Kota Bima, Kahaba.- Tahun 2019, jumlah penderita penyakit Tuberkulosis (TBC) di Kota Bima terus meningkat. Jika pada 2 tahun sebelumnya hanya 100 lebih orang, namun pada tahun 2019 mencapai 263 orang. (Baca. Di Lokasi Reses, Terungkap Penderita TBC di Kota Bima Sebanyak 263 Orang)
Masalah penyakit ini terungkap saat reses anggota DPRD Kota Bima Dapil Kecamatan Asakota, kemarin. Warga yang mengurainya pun berharap agar pemerintah bisa serius memperhatikan dalam rangka meminimalisir perkembanganya.
Kabid P2PL Dinas Kesehatan Kota Bima Syarifuddin M Said yang dikonfirmasi mengenai penyakit ini menjelaskan, program pengentasan penyakit TBC di Dikes memang sudah lama ada. Hanya belum maksimal dijalankan.
“Kendalanya masalah TBC itu menemukan penderitanya, kalau masalah pengobatan dan seterusnya tidak masalah. Jadi kalau ditemukan penderita, kemudian diberi obat, bisa sembuh,” katanya, Kamis (20/2).
Kendala lain yang ia sebutnya yakni kesadaran masayrakat. Karena di tengah-tengah masyarakat, muncul stigma jika TBC seakan – akan memalukan. Padahal sesungguhnya penyakit TBC tersbeut merupakan penyakit yang biasa. Karena kalau ditemukan penderita dan diberi obat, maka 6 bulan sembuh.
“Pun kendala lain seperti prosedur pemeriksaan yang lama. Karena penderita yang diduga TBC, harus diambil dahaknya untuk diperiksasebanyak 3 kali,” terangnya.
Pada program Dikes sambung Syarifuddin, ada istilah prevalensi. Artinya perhitungan jumlah penderita penyakit tertentu, pada dalam jumlah penduduk tertentu. Sementara TBC, prevalensinya setiap 10 ribu penduduk diperkirakan ada 27 penderit.
Sehingga kendala pada dinasnya, dari target jumlah prevalensi tersebut, pihaknya baru mencapai sekitar 40 persen. Sementara 60 persen itu belum bisa ditemui penderitanya.

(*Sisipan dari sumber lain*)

/-- Along the decoder's branches: each answers a row with the opcode, I and low2 that it tested. -/
theorem decodeByOp_matches (w : Word) : (decodeByOp w).Matches w := by
  have hop : (fieldOp w).toNat < 16 := (fieldOp w).isLt
  have hlow : (fieldLow2 w).toNat < 4 := (fieldLow2 w).isLt
  unfold decodeByOp decodeBranch decodeOpZero
  repeat' split
  all_goals
    refine matches_of_fields Instr.noConfusion ?_ ?_ ?_
    · simp only [Instr.matchBits, fieldOp_ofNat, ← BitVec.toNat_inj, BitVec.toNat_ofNat]
      grind
    · simp_all [Instr.mask, Instr.matchBits]
    · simp only [Instr.mask, Instr.matchBits, fieldLow2_ofNat, ← BitVec.toNat_inj,
        BitVec.toNat_ofNat, BitVec.toNat_allOnes]
      grind

theorem decodeWord_matches (w : Word) : (decodeWord w).Matches w := by
  by_cases hw : w = 0xFFFF#16
  · rw [(decodeWord_eq_halt_iff w).2 hw, hw]
    rfl
  · rw [decodeWord, hw_haltWord, if_neg hw]
    exact decodeByOp_matches w

/-- The operands of a decoded word are the word's fields. -/
theorem withFieldsOf_decodeWord (w : Word) : (decodeWord w).withFieldsOf w = decodeWord w := by
  by_cases hw : w = 0xFFFF#16
  · rw [(decodeWord_eq_halt_iff w).2 hw]
    rfl
  · exact (decodeWord_of_matches hw (decodeWord_matches w)).symm

/-- R89, for every row: which words are decoded to it, with which operands. -/
theorem decodeWord_eq_withFieldsOf_iff (hw : w ≠ 0xFFFF#16) :
    decodeWord w = i.withFieldsOf w ↔ i.Matches w := by
  refine ⟨fun h => ?_, decodeWord_of_matches hw⟩
  have hm := decodeWord_matches w
  rwa [h, Instr.Matches, mask_withFieldsOf, matchBits_withFieldsOf] at hm

theorem matches_sentinel_iff_mask_eq : i.Matches 0xFFFF#16 ↔ i.mask = i.matchBits := by
  rw [Instr.Matches, BitVec.and_comm, and_sentinel]

/-- HALT and the unimplemented class are the rows that the sentinel matches. -/
theorem matches_sentinel_iff :
    i.Matches 0xFFFF#16 ↔ i = .halt ∨ ∃ low, i = .unimplemented low := by
  rw [matches_sentinel_iff_mask_eq]
  cases i <;> simp [Instr.mask, Instr.matchBits]

/-- R89 for the 24 rows that the sentinel does not match. -/
theorem decodeWord_eq_row_iff (w : Word) (i : Instr) (hi : i.mask ≠ i.matchBits := by decide) :
    decodeWord w = i.withFieldsOf w ↔ w &&& i.mask = i.matchBits := by
  by_cases hw : w = 0xFFFF#16
  · subst hw
    refine iff_of_false (fun h => hi ?_) (fun h => hi (matches_sentinel_iff_mask_eq.1 h))
    have hm := matches_sentinel_iff_mask_eq.1 (decodeWord_matches 0xFFFF#16)
    rwa [h, mask_withFieldsOf, matchBits_withFieldsOf] at hm
  · exact decodeWord_eq_withFieldsOf_iff hw

/-- R89 for the unimplemented class, which leaves out the sentinel (R90). -/
theorem decodeWord_eq_unimplemented_iff (w : Word) :
    decodeWord w = .unimplemented (w.extractLsb' 0 12) ↔
      w &&& 0xF000#16 = 0xF000#16 ∧ w ≠ 0xFFFF#16 := by
  by_cases hw : w = 0xFFFF#16
  · rw [(decodeWord_eq_halt_iff w).2 hw]
    exact iff_of_false Instr.noConfusion fun h => h.2 hw
  · rw [and_iff_left hw]
    exact decodeWord_eq_withFieldsOf_iff (i := .unimplemented 0) hw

“Sedangkan target secara nasional itu di atas 70 persen, tapi kita masih jauh dari target,” ungkapnya.
Ia juga mengungkapkan, sebenarnya program pengentasan penyakit TBC ini sudah lama menjadi program nasional. Apalagi TBC pada tahun 2020 sudah masuk pada program reduksi secara nasional, untuk mencapai tahun eliminasi pada tahun 2030. Artinya pada tahun tersebut kasus TBC sudah tidak ada lagi.
Disinggung soal anggaran? Dia menjawab bahwa anggaran bukan menjadi kendala utama. Tapi kalau anggarannya diperbanyak, juga lebih baik. Karena pemerintah bisa merentangkan cakupan program agar bisa lebih besar lagi. Sehingga target eliminasi bisa lebih cepat dan tidak mesti menunggu tahun 2030.
“Kalau anggaran banyak juga, jumlah anggota pengelola program tersebut bisa ditambah lebih banyak, agar ujung tombak juga bisa bekerja maksimal. Sehingga target capaian itu bisa lebih cepat,” tambahnya.